§ Material supplied:
····················

-- ==== Sys2Proof/Certificates/Slice0/Obligations.lean ====
section
/-!
DEFINITION. The statements for the provers. Each is about every state that meets its hypotheses; a statement of several
clauses covers the commands that its docstring names.
-/
set_option autoImplicit false
open Sys2Proof Sys2Proof.Machine Sys2Proof.Safety

/-! ## The Pilots' instructions -/

/-- R306: g0 reads 0 and discards what is written to it; every other general register reads back what was written,
and a write changes no other register.

R308, R309, R310, R348, R352: MFS writes the special register to gd, and a read of CYC captures CYC_HI; MTS
writes the special register, or nothing where it is not writable. FCSR waits for the FPU.

R336, R366, R370: an MTS to RSP, RSLO or RSHI of a value that is not a multiple of 4 or lies outside the region
raises PROT with DETAIL 5 and changes no register of the three. -/
def Obligations.RegistersKeepWhatIsWritten : Prop :=
  (∀ (s : State) (r q : BitVec 5) (v : Word),
    gprAt s 0 = 0 ∧ setGpr s 0 v = s ∧
    gprAt (setGpr s r v) q = (if q = r ∧ q ≠ 0 then v else gprAt s q) ∧
    setGpr s r v = { s with plt := { s.plt with gpr := (setGpr s r v).plt.gpr } }) ∧
  (∀ (s t : State) (w : Word),
    let u := if rb w = 4 then awaitUnits t isFpu else t
    (Executes s t w 0x100 →
      let v := if rb w = 6 then { u with plt := { u.plt with cycHi := BitVec.ofNat 32 (u.plt.cyc.toNat / 2 ^ 32) } } else u
      exec (.mfs w) s = .next (inSequence (setGpr (age v) (rd w) (specialReg u (rb w).toNat)))) ∧
    (Executes s t w 0x101 → Settled u [ra w] →
      let x := gprAt u (ra w)
      (rb w = 1 ∨ rb w = 2 ∨ rb w = 3 → x.toNat % 4 = 0 ∧ 0x7C0000 ≤ x.toNat ∧ x.toNat ≤ 0x800000) →
      exec (.mts w) s = .next (inSequence (age (withSpecialReg u (rb w).toNat x))))) ∧
  (∀ (s t : State) (w : Word), Executes s t w 0x101 → Settled t [ra w] → t.plt.pl ≠ 3 →
    (rb w = 1 ∨ rb w = 2 ∨ rb w = 3) →
    ((gprAt t (ra w)).toNat % 4 ≠ 0 ∨ (gprAt t (ra w)).toNat < 0x7C0000 ∨ 0x800000 < (gprAt t (ra w)).toNat) →
    exec (.mts w) s = .next (entered (drained t) (t.plt.pl.toNat + 1) t.plt.pc 0x504 (gprAt t (ra w)) false))

/-- R316, R317, R318, R348: an instruction of the ALU group or of the I-format arithmetic writes its result to gd
and nothing else, and goes on at pc + 4; results in flight come one step nearer.

R316, R318: the carry instructions write CY, and gd where they have one. -/
def Obligations.AluInstructionsWriteGdAndCy : Prop :=
  (∀ e ∈ aluRows, ∀ (s t : State) (w : Word), Executes s t w e.code → Settled t (e.reads w) →
    exec (e.instr w) s =
      .next (inSequence (setGpr (age t) (rd w) (e.value w (gprAt t (ra w)) (gprAt t (rb w)))))) ∧
  (∀ e ∈ carryRows, ∀ (s t : State) (w : Word), Executes s t w e.code → Settled t (e.reads w) →
    exec (e.instr w) s =
      .next (inSequence (writeOpt
        (age { t with plt := { t.plt with cy := e.carry (gprAt t (ra w)) (gprAt t (rb w)) t.plt.cy } })
        (rd w) (e.value (gprAt t (ra w)) (gprAt t (rb w)) t.plt.cy))))

/-- R319, R320, R321, R323: an operation of an iterative unit waits for its unit, reads its operands at issue, and
puts its result in flight with its latency; no register changes at issue.

R322: until a unit has written its result, a read of a destination register is a free value, here for the
instructions that read ga alone.

R322, R324, R348, R353: a result in flight is written when its latency has expired: the registers it names take
its values in order, and FCSR.FLAGS takes its flags. That ITERATIVE_UNIT_WRITE and FPU_RESULT_WRITE let what remains
of the latency pass is the model's choice (log entry 84). -/
def Obligations.IterativeResultsLandAfterTheirLatency : Prop :=
  (∀ e ∈ unitRows, ∀ (s t : State) (w : Word), Executes s t w e.code →
    Settled (awaitUnit t e.kind) [ra w, rb w] →
    let u := awaitUnit t e.kind
    let a := gprAt u (ra w)
    let b := gprAt u (rb w)
    exec (e.instr w) s =
      .next (inSequence { age u with plt := { (age u).plt with
        flights := (age u).plt.flights ++
          [{ kind := e.kind, writes := e.writes w a b, flags := 0, left := e.latency a b - 1 }] } })) ∧
  (∀ e ∈ aluRows, e.reads = readsA → ∀ (s t : State) (w : Word), Executes s t w e.code →
    ra w ≠ 0 → unitOwns t (ra w) = true →
    ∃ v : Word, exec (e.instr w) s = .next (inSequence (setGpr (age { t with free := t.free + 1 }) (rd w) v)) ∧
      ∀ b, v = e.value w (freeWord t) b) ∧
  ((∀ (s : State) (f : Flight) (d : Bool), s.hx1 = true → s.plt.flights = [f] →
    (f.kind = if d then .div else .mul) →
    exec (.iterativeUnitWrite d) s =
      .next (setGprs { s with plt := { s.plt with flights := [], fcsr := s.plt.fcsr ||| f.flags.zeroExtend 32 } } f.writes)) ∧
  (∀ (s : State) (f : Flight), s.hx1 = true → s.plt.flights = [f] → (f.kind = .fpu ∨ f.kind = .slow) →
    exec (.fpuResultWrite 0) s =
      .next (setGprs { s with plt := { s.plt with flights := [], fcsr := s.plt.fcsr ||| f.flags.zeroExtend 32 } } f.writes)) ∧
  (∀ (s : State) (f : Flight), s.plt.flights = [f] →
    age s = if f.left ≤ 1 then
        setGprs { s with plt := { s.plt with flights := [], fcsr := s.plt.fcsr ||| f.flags.zeroExtend 32 } } f.writes
      else { s with plt := { s.plt with flights := [{ f with left := f.left - 1 }] } }))

/-- R346, R353, R354, R373, R374: an FPU instruction that takes no trap. While FCSR.TEN is 0 its result is in flight
for its latency, or written at once when that is 1 PCLK; while TEN is not 0 it occupies its latency and its result
and flags are written when it ends.

R354, R364, R366, R370: an FPU instruction whose operand or result is subnormal while FCSR.TEN enables DN takes
DEN; otherwise one that raises an enabled flag takes FPE. It writes neither gd nor a flag. -/
def Obligations.FpuInstructionsDeliverOrTrap : Prop :=
  (∀ e ∈ fpuRows, ∀ (s t : State) (w : Word), Executes s t w e.code →
    let u := if e.kind = .slow then awaitUnit t .slow else t
    Settled u (e.reads w) →
    let a := gprAt u (ra w)
    let b := gprAt u (rb w)
    let r := fpuOutcome e u a b
    (bits u.plt.fcsr 13 8 = 0 →
      exec (e.instr w) s = .next (inSequence (launch (age u)
        { kind := e.kind, writes := [(rd w, r.val)], flags := r.flags, left := e.latency - 1 }))) ∧
    (bits u.plt.fcsr 13 8 ≠ 0 → bits u.plt.fcsr 12 8 &&& r.flags.toNat % 32 = 0 →
      (bits u.plt.fcsr 13 13 = 0 ∨ (e.subs a b = 0 ∧ r.tiny = false)) →
      exec (e.instr w) s = .next (inSequence (setGpr
        (issued { u with plt := { u.plt with fcsr := u.plt.fcsr ||| r.flags.zeroExtend 32 } } (e.latency - 1))
        (rd w) r.val)))) ∧
  (∀ e ∈ fpuRows, ∀ (s t : State) (w : Word), Executes s t w e.code → t.plt.pl ≠ 3 →
    let u := if e.kind = .slow then awaitUnit t .slow else t
    Settled u (e.reads w) →
    let a := gprAt u (ra w)
    let b := gprAt u (rb w)
    let r := fpuOutcome e u a b
    let trapped := bits u.plt.fcsr 12 8 &&& r.flags.toNat % 32
    let n := u.plt.pl.toNat + 1
    (bits u.plt.fcsr 13 13 = 1 → e.subs a b ≠ 0 →
      exec (e.instr w) s = .next (entered (drained u) n u.plt.pc 0x0B (BitVec.ofNat 32 (e.subs a b)) false)) ∧
    (bits u.plt.fcsr 13 13 = 1 → e.subs a b = 0 → r.tiny = true →
      exec (e.instr w) s = .next (entered (drained u) n u.plt.pc 0x0B 4 false)) ∧
    ((bits u.plt.fcsr 13 13 = 0 ∨ (e.subs a b = 0 ∧ r.tiny = false)) → trapped ≠ 0 →
      exec (e.instr w) s = .next (entered (drained u) n u.plt.pc (BitVec.ofNat 32 (trapped * 256 + 0x0A))
        (r.flags.zeroExtend 32) false)))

····················

Taking the listing above as a whole, state how many of its lines hold the string "every". No other output is permitted.

§ Finished exercise:
2